Burada en çok yapılan hata, internette yer alan yarım yamalak münferit ibraname örneği metinlerinin kopyala yapıştır şeklinde alınması veya bu belgelerin hukukçu olmayan kişilere hazırlatılmasıdır.

İbraname öyle bir metindir ki her somut olayda kendine has bir hüküm yer almasını gerektirebilir. İş hayatında yıllarını geçirmiş ve bir çok ibraname ile karşılaşmış bir kişi eğer sistematik bir hukuk bilgisine sahip değilse karşısına çıkan bir olayda ileriye dönük çıkabilecek muhtemel hukuki problemleri kestiremez ve ezber üzerinden bir metin hazırlar. Uygulamada davaların çoğu bu tarz taslak metinlerden ötürü işveren aleyhine sonuçlanır.

Sonuç

Yukarıda konunun önemli ayrıntılarına değindik. Aslında bu bahsettiklerimiz kanuni düzenleme ve bazı yargı kararlarından ibarettir. Yukarıda da değindiğimiz üzere uygulamada her somut olay kendine has özellikleri ile farklı bir savunmayı gerektirir.

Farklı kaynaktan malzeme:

theorem execThreadTimerExpiry_runs {s0 : State} {z : Fin 8} {t1 : Fin 64} {s : State} (h : Keeps s0 s) : Runs s0 (execThreadTimerExpiry z t1 s) := by
  unfold execThreadTimerExpiry
  repeat' first
    | with_reducible assumption
    | (extract_lets +onlyGivenNames x; first | (refine Keeps.letS (a := x) ?_ fun hx => ?_; rotate_left; clear_value x; revert x; rotate_left; unfold x; clear x) | (try unfold x; clear x))
    | with_reducible refine Runs.next ?_
    | with_reducible refine setThread_keeps ?_
    | with_reducible refine Keeps.ite ?_ ?_

theorem execTsbResponse_runs {s0 : State} {p : Fin 32} {status : BitVec 8} {data : List Byte} {crcOk : Bool} {s : State} (h : Keeps s0 s) : Runs s0 (execTsbResponse p status data crcOk s) := by
  unfold execTsbResponse
  repeat' first
    | with_reducible assumption
    | with_reducible refine Runs.next ?_
    | with_reducible refine takeoverCheck_keeps ?_
    | with_reducible refine tsbDone_keeps ?_
    | with_reducible refine tsbRetry_keeps ?_
    | with_reducible refine Keeps.ite ?_ ?_

theorem updateConfirm_keeps {s0 s : State} {x1 cid : Nat} {same : Bool} (h : Keeps s0 s) : Keeps s0 (updateConfirm s x1 cid same) := by
  unfold updateConfirm
  repeat' first
    | with_reducible assumption
    | (extract_lets +onlyGivenNames x; first | (refine Keeps.letS (a := x) ?_ fun hx => ?_; rotate_left; clear_value x; revert x; rotate_left; unfold x; clear x) | (try unfold x; clear x))
    | intro _ _
    | with_reducible refine sequenceError_keeps ?_
    | with_reducible refine setFls_keeps ?_
    | with_reducible refine adminOk_keeps ?_
    | with_reducible refine emit_keeps ?_
    | with_reducible refine fset_keeps ?_
    | with_reducible refine Keeps.ite ?_ ?_

theorem execUpdateConfirm_runs {s0 : State} {x1 : HPort} {cid : BitVec 16} {same : Bool} {s : State} (h : Keeps s0 s) : Runs s0 (execUpdateConfirm x1 cid same s) := by
  unfold execUpdateConfirm
  repeat' first
    | with_reducible assumption
    | with_reducible refine Runs.next ?_
    | with_reducible refine adminCmd_keeps (fun _ hy => ?_) ?_
    | with_reducible refine updateConfirm_keeps ?_

theorem uptimeTick_keeps {s0 s : State} (h : Keeps s0 s) : Keeps s0 (uptimeTick s) := by
  unfold uptimeTick
  repeat' first
    | with_reducible assumption
    | (extract_lets +onlyGivenNames x; first | (refine Keeps.letS (a := x) ?_ fun hx => ?_; rotate_left; clear_value x; revert x; rotate_left; unfold x; clear x) | (try unfold x; clear x))
    | intro _ _
    | with_reducible refine wrN_keeps ?_
    | with_reducible refine evtSet_keeps ?_
    | with_reducible refine Keeps.ite ?_ ?_

theorem execUptimeWrap_runs {s0 s : State} (h : Keeps s0 s) : Runs s0 (execUptimeWrap s) := by
  unfold execUptimeWrap
  repeat' first
    | with_reducible assumption
    | with_reducible refine Runs.next ?_
    | with_reducible refine uptimeTick_keeps ?_
    | with_reducible refine Keeps.ite ?_ ?_

theorem execVaonGood_runs {s0 s : State} (h : Keeps s0 s) : Runs s0 (execVaonGood s) := by
  unfold execVaonGood
  repeat' first
    | with_reducible assumption
    | (extract_lets +onlyGivenNames x; first | (refine Keeps.letS (a := x) ?_ fun hx => ?_; rotate_left; clear_value x; revert x; rotate_left; unfold x; clear x) | (try unfold x; clear x))
    | with_reducible refine Runs.next ?_
    | with_reducible refine setPwr_keeps ?_
    | with_reducible refine aonLost_keeps ?_

theorem execVaonLoss_runs {s0 s : State} (h : Keeps s0 s) : Runs s0 (execVaonLoss s) := by
  unfold execVaonLoss
  repeat' first
    | with_reducible assumption
    | (extract_lets +onlyGivenNames x; first | (refine Keeps.letS (a := x) ?_ fun hx => ?_; rotate_left; clear_value x; revert x; rotate_left; unfold x; clear x) | (try unfold x; clear x))
    | with_reducible refine Runs.next ?_
    | with_reducible refine setPwr_keeps ?_
    | with_reducible refine aonLost_keeps ?_

theorem execVcoreUndervoltage_runs {s0 s : State} (h : Keeps s0 s) : Runs s0 (execVcoreUndervoltage s) := by
  unfold execVcoreUndervoltage
  repeat' first
    | with_reducible assumption
    | with_reducible refine Runs.next ?_
    | with_reducible refine enterWatch_keeps ?_
    | with_reducible refine Keeps.ite ?_ ?_

theorem execWait_runs {s0 : State} {z : Fin 8} {s : State} (h : Keeps s0 s) : Runs s0 (execWait z s) := by
  unfold execWait
  repeat' first
    | with_reducible assumption
    | (extract_lets +onlyGivenNames x; first | (refine Keeps.letS (a := x) ?_ fun hx => ?_; rotate_left; clear_value x; revert x; rotate_left; unfold x; clear x) | (try unfold x; clear x))
    | with_reducible refine Runs.next ?_
    | with_reducible refine zRun_keeps (fun _ _ _ hy => ?_) ?_
    | with_reducible refine zNext_keeps ?_
    | with_reducible refine setThread_keeps ?_

theorem execWaitTimeout_runs {s0 : State} {z : Fin 8} {t1 : Fin 64} {s : State} (h : Keeps s0 s) : Runs s0 (execWaitTimeout z t1 s) := by
  unfold execWaitTimeout
  repeat' first
    | with_reducible assumption
    | (extract_lets +onlyGivenNames x; first | (refine Keeps.letS (a := x) ?_ fun hx => ?_; rotate_left; clear_value x; revert x; rotate_left; unfold x; clear x) | (try unfold x; clear x))
    | with_reducible refine Runs.next ?_
    | with_reducible refine zSync_keeps ?_
    | with_reducible refine setThread_keeps ?_
    | with_reducible refine Keeps.ite ?_ ?_
    | split

theorem execWatchWakeSource_runs {s0 : State} {source : Fin 5} {s : State} (h : Keeps s0 s) : Runs s0 (execWatchWakeSource source s) := by
  unfold execWatchWakeSource
  repeat' first
    | with_reducible assumption
    | (extract_lets +onlyGivenNames x; first | (refine Keeps.letS (a := x) ?_ fun hx => ?_; rotate_left; clear_value x; revert x; rotate_left; unfold x; clear x) | (try unfold x; clear x))
    | with_reducible refine Runs.next ?_
    | with_reducible refine wbit_keeps ?_
    | with_reducible refine emit_keeps ?_
    | with_reducible refine setPwr_keeps ?_
    | with_reducible refine Keeps.ite ?_ ?_

theorem execWdogKick_runs {s0 : State} {m : Master} {s : State} (h : Keeps s0 s) : Runs s0 (execWdogKick m s) := by
  unfold execWdogKick
  repeat' first
    | with_reducible assumption
    | with_reducible refine Runs.next ?_
    | with_reducible refine regWrite_keeps (fun _ hy => ?_) ?_

theorem execXtalStart_runs {s0 s : State} (h : Keeps s0 s) : Runs s0 (execXtalStart s) := by
  unfold execXtalStart
  repeat' first
    | with_reducible assumption
    | with_reducible refine Runs.next ?_
    | with_reducible refine fsetb_keeps ?_
    | with_reducible refine Keeps.ite ?_ ?_

theorem execZoneFlowStart_runs {s0 : State} {x1 : HPort} {sqid cid : BitVec 16} {s : State} (h : Keeps s0 s) : Runs s0 (execZoneFlowStart x1 sqid cid s) := by
  unfold execZoneFlowStart
  repeat' first
    | with_reducible assumption
    | (extract_lets +onlyGivenNames x; first | (refine Keeps.letS (a := x) ?_ fun hx => ?_; rotate_left; clear_value x; revert x; rotate_left; unfold x; clear x) | (try unfold x; clear x))
    | with_reducible refine Runs.next ?_
    | with_reducible refine flowEnterD_keeps ?_ ?_
    | with_reducible refine Keeps.ite ?_ ?_
    | split

end Sys2Proof.Machine
end

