-- ==== Sys2Proof/Laws/State.lean ====
section
/-! SUPPORT. One lemma for each field of the state and each basic update: what the update leaves in the field. -/
set_option Elab.async false
namespace Sys2Proof.Machine
open Sys2Proof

Yargılama sürecinde hatalı yahut ihmali işlemler ile istenmeyen sonuçlara yol açılabilir. Ayrıca dava hiç kurtarılamayacak bir duruma da sokulabilir. Bu nedenle sürecin gidişatını takip edebilecek tecrübeli bir iş hukuku avukatının yardımını almak yapılması gereken en sağlıklı işlemdir.